Lobo del Sol dejó descansar su espalda contra la pared y la miró, casi curioso, en las sombras. Fuera, la luna desaparecía y el perfume de la lluvia entró por la ventana como un olor frío. Iluminada por la luz leve, la cara de la muchacha parecía joven, casi la de una niña; él la recordaba a la luz de las velas en la habitación con olor a rosas de Kedwyr, riendo con esa risa suave, ronca, profesional, mientras lo llevaba a la trampa de la conspiración. Se dio cuenta de que ella le estaba haciendo un cumplido al mostrarle la otra cara, franca, abierta, sin artificios, la cara que mostraba a sus amigas, a otras mujeres. Sin duda, la cara que mostraba a su amado. Se descubrió preguntándose si tendría un amor, no un «regular» sino un amante en serio; y si, como el esposo sin nombre de Gilden, como Beddick M’Tree, como tantos otros, él habría seguido a Tarrin de la Casa de Ella en esa última campaña a Paso de Hierro.

El peso cálido del cuerpo de ella se apoyaba contra su hombro, un gesto de intimidad que era menos sexual que amistoso, como un gato que decidiera acomodarse en sus rodillas.

—Hemos hablado demasiado —dijo ella ahora con la voz profesional, suave y burlona.

—Una pregunta más —insistió él—. ¿Por qué estás aquí?

Ella sonrió.

Él le detuvo la mano que se extendía hacia él.

—Tienes miedo de mí, ¿verdad?

Sintió que el cuerpo de ella se movía en el círculo de su brazo; cuando le contestó, la voz era la de una muchacha de diecinueve años, herida por lo que era, pero franca, sin mentiras.

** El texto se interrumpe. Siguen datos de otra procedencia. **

/-- R152: a drain gives the whole of `output`, in order. By induction on `output`. -/
theorem drain_eq (s : State) : drain s = (s.output, { s with output := [] }) := by
  induction h : s.output generalizing s with
  | nil => rw [drain_of_output_nil h, ← h]
  | cons v rest ih =>
    have hrest : s.dropOutput.output = rest := by simp [h]
    rw [drain_of_output_cons h, ih s.dropOutput hrest]
    rfl

/-- R152: values pushed one after another stand at the back of `input`, in order. By induction on the values. -/
theorem feed_eq (vals : List Int) (s : State) : feed vals s = { s with input := s.input ++ vals } := by
  induction vals generalizing s with
  | nil => simp [feed]
  | cons v vals ih =>
    calc feed (v :: vals) s = feed vals (s.pushInput v) := rfl
      _ = { s with input := s.input ++ [v] ++ vals } := ih (s.pushInput v)
      _ = { s with input := s.input ++ v :: vals } := by rw [List.append_assoc, List.singleton_append]

/-- Settles O49: `drain_eq` and `feed_eq`. -/
theorem drainIsFirstInFirstOut : Obligations.DrainIsFirstInFirstOut := ⟨drain_eq, feed_eq⟩

end Sys2Proof.Machine

/-! JT and JF (spec/43_branch.md): where they set the cursor once both parameters resolve (R160, R161), and a taken target outside memory,
which the jump accepts and the next fetch faults on (R163). -/

namespace Sys2Proof.Machine

/-! ## The condition and the two ends of a jump -/

theorem wordIsTrue_of_ne_zero {a : Int} (h : a ≠ 0) : wordIsTrue a = true := decide_eq_true h

theorem wordIsTrue_zero : wordIsTrue 0 = false := rfl

theorem jumpIf_true (b : Int) (s : State) : jumpIf true b s = s.finish b .ready := rfl

theorem jumpIf_false (b : Int) (s : State) : jumpIf false b s = s.finish (s.cursor + 3) .ready := rfl

/-! ## The two meanings where both parameters resolve -/

section
variable {m1 m2 : Mode} {s : State} {a b : Int} (ha : s.resolveSrc 1 m1 = .ok a) (hb : s.resolveSrc 2 m2 = .ok b)
include ha hb

/-- Format SS where both parameters resolve: what the instruction answers. -/
theorem withSS_of_resolved (f : Int → Int → Result) : withSS m1 m2 s f = f a b :=
  (orRaise_of_ok ha _).trans (orRaise_of_ok hb _)

theorem exec_jt_of_resolved : exec (.jt m1 m2) s = .next (jumpIf (wordIsTrue a) b s) :=
  withSS_of_resolved ha hb _

theorem exec_jf_of_resolved : exec (.jf m1 m2) s = .next (jumpIf (!wordIsTrue a) b s) :=
  withSS_of_resolved ha hb _

/-- R160, taken. -/
theorem exec_jt_of_ne_zero (h : a ≠ 0) : exec (.jt m1 m2) s = .next (s.finish b .ready) := by
  rw [exec_jt_of_resolved ha hb, wordIsTrue_of_ne_zero h, jumpIf_true]

/-- R160, not taken. -/
theorem exec_jt_of_eq_zero (h : a = 0) : exec (.jt m1 m2) s = .next (s.finish (s.cursor + 3) .ready) := by
  rw [exec_jt_of_resolved ha hb, h, wordIsTrue_zero, jumpIf_false]
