-- ==== Sys2Proof/Config.lean ====
section
/-! DEFINITION. Config.lean: what the spec fixes outside the manual (the keyed functions) and the free values. -/

namespace Sys2Proof

/-- What an erase that did not complete leaves of one place: as it was, erased, or damaged. -/
inductive Remnant where
  | kept
  | cleared
  | spoiled
  deriving DecidableEq, Repr, Inhabited

/-- The code authentication function (00 scope, R52): a fixed keyed function of the code key and the
integer X, whose construction the manual leaves out. It returns the 59-bit clear block. Log 8. -/
opaque Config.authenticate : BitVec 128 → Nat → BitVec 59

/-- The keyed check over kind, issue number and value (R52), a fixed keyed function. Log 8. -/
opaque Config.codeCheck : BitVec 128 → Nat → Nat → Nat → Nat

/-- The package check (R75), a fixed keyed function of every byte before the check field. Log 8. -/
opaque Config.packageCheck : BitVec 128 → List Byte → BitVec 64

/-- Free value: what an interrupted or failed erase leaves of a place (first argument: the free counter,
second: the place). Log 9. -/
opaque Config.eraseRemnant : Nat → Nat → Remnant

/-- Free value: whether a one-way bit program cut short by the supply's collapse set its bit. Log 10. -/
opaque Config.cutBit : Nat → Bool

/-- Free value: the length byte of a profile entry whose length formula (R18) has a negative value. Log 24. -/
opaque Config.freeLength : Nat → Nat

/-- Free value: the outage length reported by a warm start that has no HOLD begin time. Log 25. -/
opaque Config.freeOutage : Nat → BitVec 32

/-- Free value: what the 4-byte import, export or fallback field of a profile entry holds of a number above the field's
range, as a function of that number. Log 63. -/
opaque Config.freeEnergyField : Nat → BitVec 32

end Sys2Proof
end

—Antes —dijo. La luz de la luna apenas rozaba sus pestañas en plata cuando levantó la mirada hacia él—. Pero no creo que fuera justo que no supieras cómo funcionan las cosas en la organización. Dru y Sheera dicen que cuanto menos sepas, menos podrás contarle a nadie. Pero en cuanto a tu pregunta… —sus labios rozaron los de Lobo en la oscuridad—. Yo también tengo mis secretos.

Él la acercó a su cuerpo. Cuando se movió, los eslabones de la cadena alrededor de su cuello tintinearon levemente en el silencio de la buhardilla oscura.